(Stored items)
========================================

-- ==== Sys2Proof/Machine/HostOps.lean ====
section
/-!
DEFINITION. Host opcodes at the pot that executes them: LEAF (R333), SYNC (R335) and TRAY_COPY (R336).
-/

namespace Sys2Proof.Machine

/-! Brewer cores that take commands (R106, R337). -/

/-- The strainer core: the one to which a reset has passed the role, else the lowest-numbered brewer core out of reset (R106). -/
def strainerCore (p : Pot) : Option Nat :=
  ((p.strainer.map BitVec.toNat).filter fun c => (coreOf p c).running).or ((upto 8).find? fun c => (coreOf p c).running)

/-- The core that takes the role when the strainer core is reset: the next higher-numbered one out of reset, else the lowest other
(R106). -/
def nextStrainer (p : Pot) (c : Nat) : Option (BitVec 3) :=
  ((between (c + 1) 8 ++ upto c).find? fun k => (coreOf p k).running).map (BitVec.ofNat 3)

/-- The pot's firmware takes commands: it is in service, its cores run and are not quiesced (R337). -/
def potTakes (s : State) (n : PotIx) : Bool :=
  let p := potOf s n
  potOn s n && p.fwRunning && !p.quiesced && (strainerCore p).isSome

/-- The first waiting command of the pot with this opcode, and the pot without it. -/
def takeInbox (p : Pot) (op : Nat) : Option (InCmd × Pot) :=
  (pullFirst (fun (c : InCmd) => hdrOpcode c.header == op) p.inbox).map fun x => (x.1, { fabGive p .req with inbox := x.2 })

/-! LEAF (R333). -/

/-- The command's room in the firmware tray area: operand, result record at + 4 KiB, template at + 8 KiB (R434; log entry 29). -/
def fwRoom (key : Nat) : Nat := 0x7800000 + key % 256 * 0x8000
def fwRecord (key : Nat) : Nat := fwRoom key + 0x1000
def fwTemplate (key : Nat) : Nat := fwRoom key + 0x2000

/-- The leaf command's bits (R95, R157). -/
def leafWord (tag inf path entry first last load opnd len k resline red s0 aux : Nat) : BitVec 256 :=
  BitVec.ofNat 256 (tag + inf * 2 ^ 16 + path * 2 ^ 32 + entry * 2 ^ 96 + first * 2 ^ 105 + last * 2 ^ 120 + load * 2 ^ 135 +
    opnd * 2 ^ 136 + len * 2 ^ 163 + k * 2 ^ 176 + resline * 2 ^ 184 + red * 2 ^ 205 + s0 * 2 ^ 208 + aux * 2 ^ 240)

/-- The fields by which firmware tells whether a template is loaded. -/
def templateKey (h : Line) : BitVec 64 := BitVec.ofNat 64 (lfKernel h + fieldN h 320 27 * 16)

/-- Every LU of the pot: DEPTH 2, all home pots, all dies. -/
def everyLu : Nat := 2 + 31 * 2 ^ 17 + 15 * 2 ^ 27

/-- The template that a kernel needs, unless it was the last one loaded: its words placed, and the broadcast pushed (R96, R333). -/
def leafTemplate (s : State) (n : PotIx) (c : InCmd) : State :=
  let h := c.header
  if lfKernel h = 0 ∨ (potOf s n).template_ = some (templateKey h) then s
  else
    let ws := kernelWords (lfKernel h) (lfShape h)
    let bs := (ws.map fun w => bytesOfNat 8 w.toNat).flatten
    let s1 := trayWrite s (trayGlobal n (fwTemplate c.key)) bs false
    let cmd := leafWord (hdrTag h).toNat 0 everyLu 0 0 0 1 (fwTemplate c.key) (ceilDiv ws.length 8) 0 0 0 0 0
    updPot (pushLeaf s1 n ⟨cmd, .firmware, []⟩) n fun p => { p with template_ := some (templateKey h) }

/-- Place the operand, padded with zeros to 64 B units: inline, or read from memory with its poison (R333, R386; log entry 29). -/
def leafOperand (s : State) (n : PotIx) (c : InCmd) : State :=
  let len := lfBytes c.header
  let room := ceilDiv len 64 * 64
  let at_ := trayGlobal n (fwRoom c.key)
  match c.addr with
  | none => trayWrite s at_ (fitBytes room c.operand) false
  | some a =>
    let w : Who := ⟨.tensor, .eng, hdrTag c.header, hdrInf c.header⟩
    let one := fun (t : State) (i : Nat) =>
      let k := Nat.min 32 (len - 32 * i)
      let r := readAddrBytes t n w (a.toNat + 32 * i) k
      trayWrite r.1 (at_ + 32 * i) (fitBytes 32 r.2.1) r.2.2
    runAll one (upto (ceilDiv len 32)) (trayWrite s at_ (List.replicate room 0) false)

/-- The leaf command a LEAF pushes at one pot. -/
def leafPush (s : State) (n : PotIx) (c : InCmd) : State :=
  let h := c.header
  let s1 := leafOperand (leafTemplate s n c) n c
  let entry := if lfKernel h = 0 then lfEntry h else 0
  let w := leafWord (hdrTag h).toNat (hdrInf h).toNat c.path.toNat entry (lfRowFirst h) (lfRowLast h) 0 (fwRoom c.key)
    (ceilDiv (lfBytes h) 64) (lfK h) (fwRecord c.key / 64) (lfRed h) (lfS0 h).toNat (lfAux h).toNat
  pushLeaf s1 n ⟨w, .host c.key, c.homes⟩

/-- LEAF at one pot, once the LU command queue has room for what it pushes. -/
def execLeaf (n : PotIx) (s : State) : Result :=
  match takeInbox (potOf s n) 1 with
  | none => .next s
  | some (c, p) =>
    let ready := match c.addr with
      | some a => addrServed s n a
      | none => true
    whenDo (potTakes s n && p.trayClear && decide (lucDepth p + 2 ≤ 128) && ready) s (leafPush (setPot s n p) n c)

/-! SYNC (R335). -/

/-- HOST_SYNC: one operation of a host command at the pot's SNC; its answer goes to the hub's node. -/
def execHostSync (n : PotIx) (s : State) : Result :=
  match takeInbox (potOf s n) 8 with
  | none => .next s
  | some (c, p) =>
    let h := c.header
    let o : Waiter :=
      ⟨fieldB h 208 16, fieldB h 192 4, fieldB h 196 2, bitAt h 198, fieldB h 256 64, .hostCmd c.key, hdrTag h, 0, 0⟩
    whenDo (potOn s n) s (sncArrive (setPot s n p) n o)

/-! TRAY_COPY (R336). -/

/-- Words moved so far, and the address of the word at which the transfer halted. -/
structure Xfer where
  s : State
  halted : Option Nat
  deriving DecidableEq, Repr

/-- One 32 B word of a tray copy: class XFER halts at a word read with poison (R386). -/
def copyTrayWord (n : PotIx) (w : Who) (out : Bool) (addr tray : Nat) (x : Xfer) (i : Nat) : Xfer :=
  if x.halted.isSome then x
  else if out then
    let g := trayGlobal n tray + 32 * i
    if trayWordPoison x.s (g / 32) then { x with halted := some (tray + 32 * i) }
    else { x with s := writeAddrBytes n w 2 x.s (addr + 32 * i) (trayRead x.s g 32) false }
  else
    let r := readAddrBytes x.s n w (addr + 32 * i) 32
    if r.2.2 then ⟨r.1, some (addr + 32 * i)⟩
    else { x with s := trayWrite r.1 (trayGlobal n tray + 32 * i) r.2.1 false }

/-- The copy of one pot, and its answer; a halt is a fault record of the brewer core and status POISONED (R386). -/
def trayCopy (s : State) (n : PotIx) (c : InCmd) (core : Nat) (a : BitVec 41) : State :=
  let h := c.header
  let w : Who := ⟨.xfer, .eng, hdrTag h, 0⟩
  let x := (upto (tcBytes h / 32)).foldl (copyTrayWord n w (tcOut h) a.toNat (tcTray h)) ⟨s, none⟩
  match x.halted with
  | none => answerMember x.s n (simpleAns c.key .ok)
  | some bad =>
    answerMember
      (sendFault x.s
        { status := statusCode .poisoned, tag := hdrTag h, infusion := 0, island := potIsland n (8 + core), block := 4, cause := 2,
          addr := bad, detail := fieldN a 30 6 + fieldN a 26 4 * 64, detail2 := 0 }) n (simpleAns c.key .poisoned)

/-- TRAY_COPY at one pot. -/
def execTrayCopy (n : PotIx) (s : State) : Result :=
  match takeInbox (potOf s n) 9, strainerCore (potOf s n) with
  | some (c, p), some core =>
    match c.addr with
    | some a => whenDo (potTakes s n && p.trayClear && addrServed s n a) s (trayCopy (setPot s n p) n c core a)
    | none => .next s
  | _, _ => .next s

end Sys2Proof.Machine
end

========================================

» What you should do
Copy exactly the stretch of data above from the line with "the lowest other" through the line with "LEAF (R333). -/", and omit all other lines.

» Result of the exercise
/-- The core that takes the role when the strainer core is reset: the next higher-numbered one out of reset, else the lowest other
(R106). -/
def nextStrainer (p : Pot) (c : Nat) : Option (BitVec 3) :=
  ((between (c + 1) 8 ++ upto c).find? fun k => (coreOf p k).running).map (BitVec.ofNat 3)

/-- The pot's firmware takes commands: it is in service, its cores run and are not quiesced (R337). -/
def potTakes (s : State) (n : PotIx) : Bool :=
  let p := potOf s n
  potOn s n && p.fwRunning && !p.quiesced && (strainerCore p).isSome

/-- The first waiting command of the pot with this opcode, and the pot without it. -/
def takeInbox (p : Pot) (op : Nat) : Option (InCmd × Pot) :=
  (pullFirst (fun (c : InCmd) => hdrOpcode c.header == op) p.inbox).map fun x => (x.1, { fabGive p .req with inbox := x.2 })

/-! LEAF (R333). -/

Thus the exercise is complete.